**Source material**.
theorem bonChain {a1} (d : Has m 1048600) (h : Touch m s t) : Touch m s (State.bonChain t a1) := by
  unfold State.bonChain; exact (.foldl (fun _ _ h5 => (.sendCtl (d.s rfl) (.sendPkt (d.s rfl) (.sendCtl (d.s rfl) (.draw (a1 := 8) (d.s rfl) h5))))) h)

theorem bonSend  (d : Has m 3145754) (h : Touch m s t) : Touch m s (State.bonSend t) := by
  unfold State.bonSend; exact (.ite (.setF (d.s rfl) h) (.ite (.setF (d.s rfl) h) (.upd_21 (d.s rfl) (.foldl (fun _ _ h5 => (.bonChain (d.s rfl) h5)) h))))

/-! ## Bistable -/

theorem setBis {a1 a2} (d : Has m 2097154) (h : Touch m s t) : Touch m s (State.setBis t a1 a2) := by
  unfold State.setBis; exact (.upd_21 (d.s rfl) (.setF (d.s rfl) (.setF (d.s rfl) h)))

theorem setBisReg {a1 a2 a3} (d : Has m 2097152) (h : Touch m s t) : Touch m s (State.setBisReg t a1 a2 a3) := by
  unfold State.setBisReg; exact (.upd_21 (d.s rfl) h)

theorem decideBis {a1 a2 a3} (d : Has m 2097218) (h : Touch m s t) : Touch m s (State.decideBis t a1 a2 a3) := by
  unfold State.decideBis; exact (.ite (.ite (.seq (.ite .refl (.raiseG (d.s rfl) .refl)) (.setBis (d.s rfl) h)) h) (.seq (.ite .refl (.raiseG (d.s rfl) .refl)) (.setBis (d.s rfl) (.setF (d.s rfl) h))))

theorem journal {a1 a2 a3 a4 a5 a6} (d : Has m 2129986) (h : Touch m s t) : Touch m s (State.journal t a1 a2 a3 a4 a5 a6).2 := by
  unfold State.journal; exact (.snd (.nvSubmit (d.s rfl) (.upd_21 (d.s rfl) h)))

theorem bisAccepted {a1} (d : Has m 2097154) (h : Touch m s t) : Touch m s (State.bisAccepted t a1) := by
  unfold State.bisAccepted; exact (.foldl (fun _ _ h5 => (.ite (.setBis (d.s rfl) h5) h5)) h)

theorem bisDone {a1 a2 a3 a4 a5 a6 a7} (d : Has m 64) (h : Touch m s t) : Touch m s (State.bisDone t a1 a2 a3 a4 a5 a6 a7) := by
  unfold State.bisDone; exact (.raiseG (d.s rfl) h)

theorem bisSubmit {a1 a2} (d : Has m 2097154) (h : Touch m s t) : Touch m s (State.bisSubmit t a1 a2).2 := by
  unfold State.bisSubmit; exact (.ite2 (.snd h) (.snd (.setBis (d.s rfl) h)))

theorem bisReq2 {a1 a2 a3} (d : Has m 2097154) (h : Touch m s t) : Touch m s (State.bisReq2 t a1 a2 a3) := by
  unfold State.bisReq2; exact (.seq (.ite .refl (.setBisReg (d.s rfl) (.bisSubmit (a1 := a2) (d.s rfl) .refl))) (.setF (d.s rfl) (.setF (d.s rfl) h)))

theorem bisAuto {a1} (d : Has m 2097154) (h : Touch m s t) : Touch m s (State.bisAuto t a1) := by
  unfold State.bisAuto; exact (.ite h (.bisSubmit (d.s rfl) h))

**Brief**.
Retype all of the data word for word.

**Answer to this exercise**.
theorem bonChain {a1} (d : Has m 1048600) (h : Touch m s t) : Touch m s (State.bonChain t a1) := by
  unfold State.bonChain; exact (.foldl (fun _ _ h5 => (.sendCtl (d.s rfl) (.sendPkt (d.s rfl) (.sendCtl (d.s rfl) (.draw (a1 := 8) (d.s rfl) h5))))) h)

theorem bonSend  (d : Has m 3145754) (h : Touch m s t) : Touch m s (State.bonSend t) := by
  unfold State.bonSend; exact (.ite (.setF (d.s rfl) h) (.ite (.setF (d.s rfl) h) (.upd_21 (d.s rfl) (.foldl (fun _ _ h5 => (.bonChain (d.s rfl) h5)) h))))

/-! ## Bistable -/

theorem setBis {a1 a2} (d : Has m 2097154) (h : Touch m s t) : Touch m s (State.setBis t a1 a2) := by
  unfold State.setBis; exact (.upd_21 (d.s rfl) (.setF (d.s rfl) (.setF (d.s rfl) h)))

theorem setBisReg {a1 a2 a3} (d : Has m 2097152) (h : Touch m s t) : Touch m s (State.setBisReg t a1 a2 a3) := by
  unfold State.setBisReg; exact (.upd_21 (d.s rfl) h)

theorem decideBis {a1 a2 a3} (d : Has m 2097218) (h : Touch m s t) : Touch m s (State.decideBis t a1 a2 a3) := by
  unfold State.decideBis; exact (.ite (.ite (.seq (.ite .refl (.raiseG (d.s rfl) .refl)) (.setBis (d.s rfl) h)) h) (.seq (.ite .refl (.raiseG (d.s rfl) .refl)) (.setBis (d.s rfl) (.setF (d.s rfl) h))))

theorem journal {a1 a2 a3 a4 a5 a6} (d : Has m 2129986) (h : Touch m s t) : Touch m s (State.journal t a1 a2 a3 a4 a5 a6).2 := by
  unfold State.journal; exact (.snd (.nvSubmit (d.s rfl) (.upd_21 (d.s rfl) h)))

theorem bisAccepted {a1} (d : Has m 2097154) (h : Touch m s t) : Touch m s (State.bisAccepted t a1) := by
  unfold State.bisAccepted; exact (.foldl (fun _ _ h5 => (.ite (.setBis (d.s rfl) h5) h5)) h)

theorem bisDone {a1 a2 a3 a4 a5 a6 a7} (d : Has m 64) (h : Touch m s t) : Touch m s (State.bisDone t a1 a2 a3 a4 a5 a6 a7) := by
  unfold State.bisDone; exact (.raiseG (d.s rfl) h)

theorem bisSubmit {a1 a2} (d : Has m 2097154) (h : Touch m s t) : Touch m s (State.bisSubmit t a1 a2).2 := by
  unfold State.bisSubmit; exact (.ite2 (.snd h) (.snd (.setBis (d.s rfl) h)))

theorem bisReq2 {a1 a2 a3} (d : Has m 2097154) (h : Touch m s t) : Touch m s (State.bisReq2 t a1 a2 a3) := by
  unfold State.bisReq2; exact (.seq (.ite .refl (.setBisReg (d.s rfl) (.bisSubmit (a1 := a2) (d.s rfl) .refl))) (.setF (d.s rfl) (.setF (d.s rfl) h)))

theorem bisAuto {a1} (d : Has m 2097154) (h : Touch m s t) : Touch m s (State.bisAuto t a1) := by
  unfold State.bisAuto; exact (.ite h (.bisSubmit (d.s rfl) h))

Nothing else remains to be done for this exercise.